[[ RECORDS FOR THIS TASK open ]]
-- ==== Sys2Proof/Certificates/Slice0/Obligations.lean ====
section
/-! DEFINITION. Sys2Proof/Certificates/Slice0/Obligations.lean: the statements for the provers. -/

open Sys2Proof Sys2Proof.Machine

/-! ### Encodings and steps -/

/-- R178 to R186: the decoder gives back every well-formed sequencer instruction from its word, with every operand, and every word that it
accepts is the word of the instruction that it gives, which is well-formed; so no two instructions share a word. -/
def Obligations.SequencerWordsRoundTrip : Prop :=
  (∀ (i : Instr) (w : Word), i.wf = true → encodeSeq i = some w → decodeSeq w = .ok i)
  ∧ ∀ (i : Instr) (w : Word), decodeSeq w = .ok i → encodeSeq i = some w ∧ i.wf = true

/-- R201, R202, R366: the same of the almanac, whose instructions take one or two code words; what stands after them does not matter. -/
def Obligations.AlmanacWordsRoundTrip : Prop :=
  (∀ (i : Instr) (ws rest : List Half), i.wf = true → encodeAlm i = some ws → decodeAlm (ws ++ rest) = .ok (i, ws.length))
  ∧ ∀ (i : Instr) (ws : List Half) (n : Nat), decodeAlm ws = .ok (i, n) →
      encodeAlm i = some (ws.take n) ∧ n ≤ ws.length ∧ i.wf = true

/-- R178 to R186, R201, R202: words of the encoding tables of the spec, written out bit by bit, decode to what they stand for. -/
def Obligations.WordsOfTheSpecDecode : Prop :=
  decodeSeq 0b00_000000_00011_00001_00010_10_0000000#32 = .ok (.add 0#2 3#5 1#5 2#5 2#2)
  ∧ decodeSeq 0b01_000001_00101_00001_00010_01_0000010#32 = .ok (.cmpLt 1#2 5#3 1#5 2#5 1#2)
  ∧ decodeSeq 0b00_000010_00111_00001_00010_000000_110#32 = .ok (.sel 0#2 7#5 1#5 2#5 6#3)
  ∧ decodeSeq 0b00_000100_00011_00001_11111111111111#32 = .ok (.addi 0#2 3#5 1#5 (-1#14))
  ∧ decodeSeq 0b00_001110_00100_1000000000000000001#32 = .ok (.lui 0#2 4#5 0x40001#19)
  ∧ decodeSeq 0b10_010100_011_1_00000000000000000101#32 = .ok (.bp 2#2 3#3 5#20)
  ∧ decodeSeq 0b00_011000_00010_00001_11_0_01_000000100#32 = .ok (.ld 0#2 2#5 1#5 3#2 0#1 1#2 4#9)
  ∧ decodeSeq 0b00_011100_00010_00001_00011_11_10_10_000#32 = .ok (.amoAdd 0#2 2#5 1#5 3#5 3#2 2#2 2#2)
  ∧ decodeSeq 0b00_100000_00001_00010_000011_0_101_0000#32 = .ok (.cfgFire 0#2 1#5 2#5 5#3)
  ∧ decodeSeq 0b00_101010_00001_00010_000000_01_00_01_10#32 = .ok (.waitAddr 0#2 1#5 2#5 1#2 0#2 1#2 2#2)
  ∧ decodeSeq 0b00_110000_0000000000000000_00000010#32 = .ok (.eret 0#2)
  ∧ decodeSeq 0b00_110001_00011_00000_00000000001000#32 = .ok (.mfsy 0#2 3#5 8#14)
  ∧ decodeSeq 0b11_000000_00011_00001_00010_10_0000000#32 = .error .reservedClass
  ∧ decodeSeq 0b00_000011_00000_00000_00000000000000#32 = .error .reservedMajor
  ∧ decodeAlm [0b000001_011_001_0010#16] = .ok (.almAdd 3#3 1#3 2#3, 1)
  ∧ decodeAlm [0b001011_011_001_0000#16, 0x8001#16] = .ok (.almAddi 3#3 1#3 0x8001#16, 2)
  ∧ decodeAlm [0b011000_101_001_0011#16] = .ok (.almBz 0b101_0011#7 1#3, 1)

/-- R181, R222, R240, R361, R477: a step at a user-mode sequencer whose turn it is, that runs with nothing held, stalled or matched by a
breakpoint register, reads the four bytes at its pc as its next instruction and does what that instruction does, with its step trap; a word
that is no instruction takes the illegal-instruction trap (code 1) with the word in sy.tval, no ALU being disturbed. In code that holds the
emulation of the part's erratum, mulh.i32 leaves its result zero-extended; that it and the two shifts inserted behind it run in one step with
one advance of the pc is the choice of the model (log entry 82). A step of an almanac invocation does what the instruction at
its word offset does, and a step of the other agents what they do (the agenda is the reading of the model, log entry 1). -/
def Obligations.AStepRunsTheDecodedInstruction : Prop :=
  (∀ (s : State) (t : Fin 192) (rest : List Turn), s.agenda = .seq t :: rest →
    let here : State := { s with agenda := rest, cur := t }
    here.executes t = true → here.me.sv = false → here.me.held = [] → here.me.stall = none → here.me.brkHit = none →
    here.me.pc.toNat < 2 ^ 52 → here.me.il1Word (here.partOfTile t.val).val = none →
    ∀ bs after, here.virtRead here.meAgent here.me.pc.toNat 4 .exec = (.ok bs, after) →
      let w : Word := BitVec.ofNat 32 (leNat bs)
      let u := (after.fillL1 w).modMe (fun q => { q with noBrk := false, word := some w })
      (∀ i, decodeSeq w = .ok i → i.wf = true ∧ (u.inEmulated = false ∨ (∀ p d a b, d ≠ 0#5 → i ≠ .mulh p d a b 2#2) → step s = (match exec i u with
        | .next v => .next (u.singleStep v t)
        | .fault f => .fault f
        | .refused f => .refused f)))
      ∧ (∀ p d a b v, decodeSeq w = .ok (.mulh p d a b 2#2) → u.inEmulated = true → d ≠ 0#5 → Undisturbed u →
          exec (.mulh p d a b 2#2) u = .next v → ∃ x, step s = .next (u.singleStep x t)
            ∧ x.me.rd d = ((v.me.rd d).setWidth 32).setWidth 64 ∧ x.me.pc = u.me.pc + 4#64)
      ∧ (∀ e, decodeSeq w = .error e → Undisturbed u → ∃ v, step s = .next v ∧ Entered u v 1 (w.setWidth 64)))
  ∧ (∀ (s : State) (p : Fin 16) (rest : List Turn) (v : Invocation), s.agenda = .alm p :: rest → (s.part p).inv = some v → v.cycles < 4096 →
      let here : State := { s with agenda := rest, curPart := p }
      (∀ i n, decodeAlm (here.almCode.drop v.pc) = .ok (i, n) → i.wf = true ∧ step s = exec i here))
  ∧ (∀ (s : State) (i : Instr) (rest : List Turn), s.agenda = .act i :: rest → encode i = .none → step s = exec i { s with agenda := rest })
  ∧ ∀ s : State, s.agenda = [] → step s = .next { s with ns := s.ns + 1 }

/-- R468, and the canonical form of memory: from every state, reachable or not, with memory in canonical form and a life cycle of at least l, a
step that goes on leaves memory in canonical form and a life cycle of at least l. -/
def Obligations.StepKeepsMemoryAndLifeCycleSound : Prop :=
  ∀ (l : Nat) (s s' : State), s.Sound l → step s = .next s' → s'.Sound l

/-- The state after reset is sound in that sense, at the life cycle that it has; that this is 0 is the choice of the model (log entry 4). -/
def Obligations.ResetIsSound : Prop := State.reset.Sound State.reset.lifecycle.toNat ∧ State.reset.lifecycle = 0#2

/-! ### The sequencer: integer operations -/

/-- R225, R220, R187: every integer operation of major 0x00 completes from every state whose ALUs are undisturbed, leaves its result
in d, s0 excepted, and changes nothing else but the pc; the counts are of leading and trailing zeros and of ones in the low W bits. -/
def Obligations.IntegerOperationsGiveTheirResult : Prop :=
  (∀ (s : State) (p w : BitVec 2) (d a b : BitVec 5), Undisturbed s → p ≠ 3#2 →
      let x := valueAt w (s.me.rd a)
      let y := valueAt w (s.me.rd b)
      let lo := leastAt w
      let hi := greatestAt w
      let n := (s.me.rd b).toNat % width w
      Gives (.add p d a b w) s d w (x + y)
      ∧ Gives (.sub p d a b w) s d w (x - y)
      ∧ Gives (.mul p d a b w) s d w (x * y)
      ∧ Gives (.mulh p d a b w) s d w (x * y / (2 ^ width w : Nat))
      ∧ Gives (.div p d a b w) s d w (if y = 0 then -1 else if lo < 0 ∧ x = lo ∧ y = -1 then lo else x.tdiv y)
      ∧ Gives (.rem p d a b w) s d w (if y = 0 then x else if lo < 0 ∧ x = lo ∧ y = -1 then 0 else x - y * x.tdiv y)
      ∧ Gives (.min p d a b w) s d w (if x ≤ y then x else y)
      ∧ Gives (.max p d a b w) s d w (if x ≥ y then x else y)
      ∧ Gives (.adds p d a b w) s d w (if x + y < lo then lo else if x + y > hi then hi else x + y)
      ∧ Gives (.subs p d a b w) s d w (if x - y < lo then lo else if x - y > hi then hi else x - y)
      ∧ Gives (.shl p d a b w) s d w (x * (2 ^ n : Nat))
      ∧ Gives (.shr p d a b w) s d w (x / (2 ^ n : Nat))
      ∧ GivesBits (.and p d a b w) s d w (fun k => (s.me.rd a).getLsbD k && (s.me.rd b).getLsbD k)
      ∧ GivesBits (.or p d a b w) s d w (fun k => (s.me.rd a).getLsbD k || (s.me.rd b).getLsbD k)
      ∧ GivesBits (.xor p d a b w) s d w (fun k => (s.me.rd a).getLsbD k != (s.me.rd b).getLsbD k)
      ∧ GivesBits (.andn p d a b w) s d w (fun k => (s.me.rd a).getLsbD k && !(s.me.rd b).getLsbD k))
  ∧ (∀ (s : State) (p w : BitVec 2) (d a : BitVec 5), Undisturbed s → p ≠ 3#2 →
      let W := width w
      let low := (s.me.rd a).toNat % 2 ^ W
      (∃ c, Gives (.clz p d a w) s d w (c : Nat) ∧ c ≤ W ∧ low < 2 ^ (W - c) ∧ (low ≠ 0 → 2 ^ (W - c) ≤ 2 * low) ∧ (low = 0 → c = W))
      ∧ (∃ c, Gives (.ctz p d a w) s d w (c : Nat) ∧ c ≤ W ∧ (∀ k, k < c → (s.me.rd a).getLsbD k = false) ∧
          (c < W → (s.me.rd a).getLsbD c = true))
      ∧ Gives (.popc p d a w) s d w (((List.range W).filter (fun k => (s.me.rd a).getLsbD k)).length : Nat))
  ∧ decodeSeq 0x0019_0B04#32 = .ok (.div 0#2 3#5 4#5 5#5 2#2)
[[ RECORDS FOR THIS TASK closed ]]
-- WHAT IS BEING ASKED --
Reproduce only the lines above spanning from the line containing "1#3 2#3, 1)" through the line containing "here.executes t = true", word for word.

-- EXERCISE RESPONSE --
  ∧ decodeAlm [0b000001_011_001_0010#16] = .ok (.almAdd 3#3 1#3 2#3, 1)
  ∧ decodeAlm [0b001011_011_001_0000#16, 0x8001#16] = .ok (.almAddi 3#3 1#3 0x8001#16, 2)
  ∧ decodeAlm [0b011000_101_001_0011#16] = .ok (.almBz 0b101_0011#7 1#3, 1)

/-- R181, R222, R240, R361, R477: a step at a user-mode sequencer whose turn it is, that runs with nothing held, stalled or matched by a
breakpoint register, reads the four bytes at its pc as its next instruction and does what that instruction does, with its step trap; a word
that is no instruction takes the illegal-instruction trap (code 1) with the word in sy.tval, no ALU being disturbed. In code that holds the
emulation of the part's erratum, mulh.i32 leaves its result zero-extended; that it and the two shifts inserted behind it run in one step with
one advance of the pc is the choice of the model (log entry 82). A step of an almanac invocation does what the instruction at
its word offset does, and a step of the other agents what they do (the agenda is the reading of the model, log entry 1). -/
def Obligations.AStepRunsTheDecodedInstruction : Prop :=
  (∀ (s : State) (t : Fin 192) (rest : List Turn), s.agenda = .seq t :: rest →
    let here : State := { s with agenda := rest, cur := t }
    here.executes t = true → here.me.sv = false → here.me.held = [] → here.me.stall = none → here.me.brkHit = none →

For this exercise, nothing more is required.